- [Instructions to follow] Copy out all lines bearing the word "headerRoles" from the listing below.

- [Source material]
/-! ### A path -/

/-- Where a path stands and what it has made. Counts run in word slots. -/
structure VPath where
  /-- index of the word to be issued -/
  pc : Nat
  ret : List Nat
  /-- active levels: level, start and end -/
  levels : List (Nat × Nat × Nat)
  rings : VRings
  /-- a bit for every register written -/
  written : Nat
  /-- results that have not landed, with the slots to go -/
  recent : List (RegCode × Nat)
  /-- slots since the last matrix word of a role, while fewer than 4 -/
  matrix : List (Nat × Nat)
  /-- values put on a north (true) or south link: slots to their arrival word -/
  puts : List (Bool × Int)
  /-- slots since the last VOTE, and since the last fabric word, as far as waits ask for them -/
  sinceVote : Option Nat
  sinceFabric : Nat
  /-- an advance is requested for the next seam -/
  seam : Bool
  deriving DecidableEq, Repr

def VPath.start : VPath :=
  { pc := 0, ret := [], levels := [], rings := [], written := 0, recent := [], matrix := [], puts := [], sinceVote := Option.none
    sinceFabric := 0, seam := false }

/-- The image as the verifier reads it. -/
structure VImage where
  words : List SchedWord
  ht : Nat
  wd : Nat
  deriving DecidableEq, Repr

def VImage.word (m : VImage) (i : Nat) : SchedWord := m.words.getD i 0

/-- Whether the fetch block of word i is a pool block: it begins with a marker word (R139). -/
def VImage.pool (m : VImage) (i : Nat) : Bool := i < m.words.length && m.word (i / 4 * 4) == SchedWord.marker

/-- The span without die boundaries, and E − I at the south-east corner without them (R19, R22). -/
def VImage.span (m : VImage) : Nat := (16 * m.ht - 1) + (16 * m.wd - 1)

/-- Slots pass. -/
def VPath.elapse (m : VImage) (k : Nat) (p : VPath) : VPath :=
  { p with
    recent := (p.recent.filter fun x => k < x.2).map fun x => (x.1, x.2 - k)
    matrix := (p.matrix.filter fun x => x.2 + k < 4).map fun x => (x.1, x.2 + k)
    puts := (p.puts.filter fun x => (k : Int) ≤ x.2 + 1).map fun x => (x.1, x.2 - k)
    sinceVote := p.sinceVote.map fun x => min (x + k) (2 * m.span + 32)
    sinceFabric := min (p.sinceFabric + k) (m.span + 16) }

/-- The spine drains the signature: nothing is pending after it (R46, R183). -/
def VPath.drain (m : VImage) (p : VPath) : VPath :=
  { p.elapse m (m.span + 16 - p.sinceFabric) with recent := [], matrix := [], puts := [] }

/-- A word's LE advances the ring of its level (R54). -/
def VRings.advance (rs : VRings) (le : Nat) : VRings :=
  if le = 0 then rs else rs.map fun (l, b, n, i) => if l = le - 1 then (l, b, n, (i + 1) % n) else (l, b, n, i)

def VPath.isWritten (p : VPath) (c : RegCode) : Bool := p.written.testBit c

def VPath.write (p : VPath) (c : RegCode) (latency : Nat) : VPath :=
  { p with written := p.written ||| 2 ^ c, recent := (c, latency) :: p.recent.filter fun x => x.1 ≠ c }

/-- The slots a pending result of a register still takes. -/
def VPath.togo (p : VPath) (c : RegCode) : Nat :=
  match p.recent.find? fun x => x.1 = c with
  | some (_, k) => k
  | none => 0

/-- Slots since the last matrix word of a role, if fewer than 4. -/
def VPath.matrixOf (p : VPath) (role : Nat) : Option Nat := (p.matrix.find? fun x => x.1 = role).map (·.2)

/-! ### A fabric word -/

/-- The north and south outputs of an RT in use, with their delays. -/
def linkPuts : Instr → List (Bool × Int)
  | .rt f =>
    let out (north : Bool) (o : BitVec 8) : List (Bool × Int) :=
      if o.extractLsb' 4 4 = 0 then [] else [(north, ((o.extractLsb' 0 4).toNat : Int))]
    out false f.s ++ out true f.n
  | _ => []

/-- Checks 1, 2, 3, 6 and 7 of a word that the role executes. -/
def VPath.failing (p : VPath) (role : Nat) (h : Header) (a b : Instr) : List Nat :=
  let ua := usesA p.rings a
  let ub := usesB p.rings b
  let reads := codeK h.gk.toNat ++ ua.reads ++ ub.reads
  let apart (x y : Int) : Bool := x - y ≤ -2 || 2 ≤ x - y
  (if (reads ++ ua.tiles).all p.isWritten then [] else [1])
    ++ (if reads.all (fun c => p.togo c = 0) && ua.tiles.all (fun c => p.togo c ≤ 3) then [] else [2])
    ++ (if spacedInstr a && !h.h && (p.matrixOf role).isSome then [3] else [])
    ++ (if (reads.filter fun c => 68 ≤ c).all p.isWritten then [] else [6])
    ++ (if (linkPuts b).all fun x => p.puts.all fun y => x.1 != y.1 || apart x.2 y.2 then [] else [7])

/-- The effects of the slots of a word that the role executes. -/
def VPath.perform (p : VPath) (a b : Instr) : VPath :=
  let ua := usesA p.rings a
  let ub := usesB p.rings b
  let p := (ua.writes ++ ub.writes).foldl (fun p w => p.write w.1 w.2) p
  { p with puts := p.puts ++ linkPuts b }

/-- A fabric word (R18, R23): spaced if H asks for it, and then met by the role. -/
def VPath.fabric (m : VImage) (role : Nat) (p : VPath) (h : Header) (a b : Instr) : List Nat × VPath :=
  let gap := (headerRoles h).foldl (fun g ρ => match p.matrixOf ρ with | some d => max g (4 - d) | none => g) 0
  let p := if h.h && spacedInstr a then p.elapse m gap else p
  let runs := h.role.getLsbD role
  let fails := if runs then p.failing role h a b else []
  let q := if runs then p.perform a b else p
  let rings := VRings.advance q.rings h.le.toNat
  let rings : VRings :=
    match (if runs then (usesB p.rings b).ring else none) with
    | some (l, base, size) => (l, base, size, 0) :: rings.filter fun r => r.1 ≠ l
    | none => rings
  let matrix := if spacedInstr a then (headerRoles h).map (fun ρ => (ρ, 0)) ++ q.matrix.filter fun x => !h.role.getLsbD x.1 else q.matrix
  let vote := match a with | .vote _ => true | _ => false
  let q : VPath := { q with rings, matrix, sinceVote := if vote then some 0 else q.sinceVote, sinceFabric := 0 }
  (fails, q.elapse m 1)

/-! ### A spine word -/

/-- The further slots that an instruction of a spine word costs where it does not transfer control (R157, R166, R183). -/
def VPath.spineSlot (m : VImage) (p : VPath) : Instr → VPath
  | .div _ | .divu _ | .rem _ | .remu _ => p.elapse m 7
  | .waitv _ =>
    match p.sinceVote with
    | some d => p.elapse m (2 * m.span + 32 - d)
    | none => p
  | .bar f => if f.scope = 2 && f.gp = 0 && f.gc = 0 && f.disp = 0 then p.drain m else p
  | .genadv _ => { p with seam := true }
  | .plsw _ => { p with seam := true }
  | _ => p

/-- The pool addresses a slot reads that are fixed in the word: the first byte, by code offset, and the number of bytes (R173, R175). -/
def poolReads (block : Nat) : Instr → List (Int × Nat)
  | .ldlit f => if f.gb = 0 then [((64 * block : Nat) + f.off.toInt, 2 ^ f.sz.toNat)] else []
  | .strm f | .cpy f | .coll f | .launch f => if f.sub.getLsbD 0 then [((64 * block : Nat) + f.disp.toInt, 64)] else []
  | _ => []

- [Solution to the exercise]
  let gap := (headerRoles h).foldl (fun g ρ => match p.matrixOf ρ with | some d => max g (4 - d) | none => g) 0
  let matrix := if spacedInstr a then (headerRoles h).map (fun ρ => (ρ, 0)) ++ q.matrix.filter fun x => !h.role.getLsbD x.1 else q.matrix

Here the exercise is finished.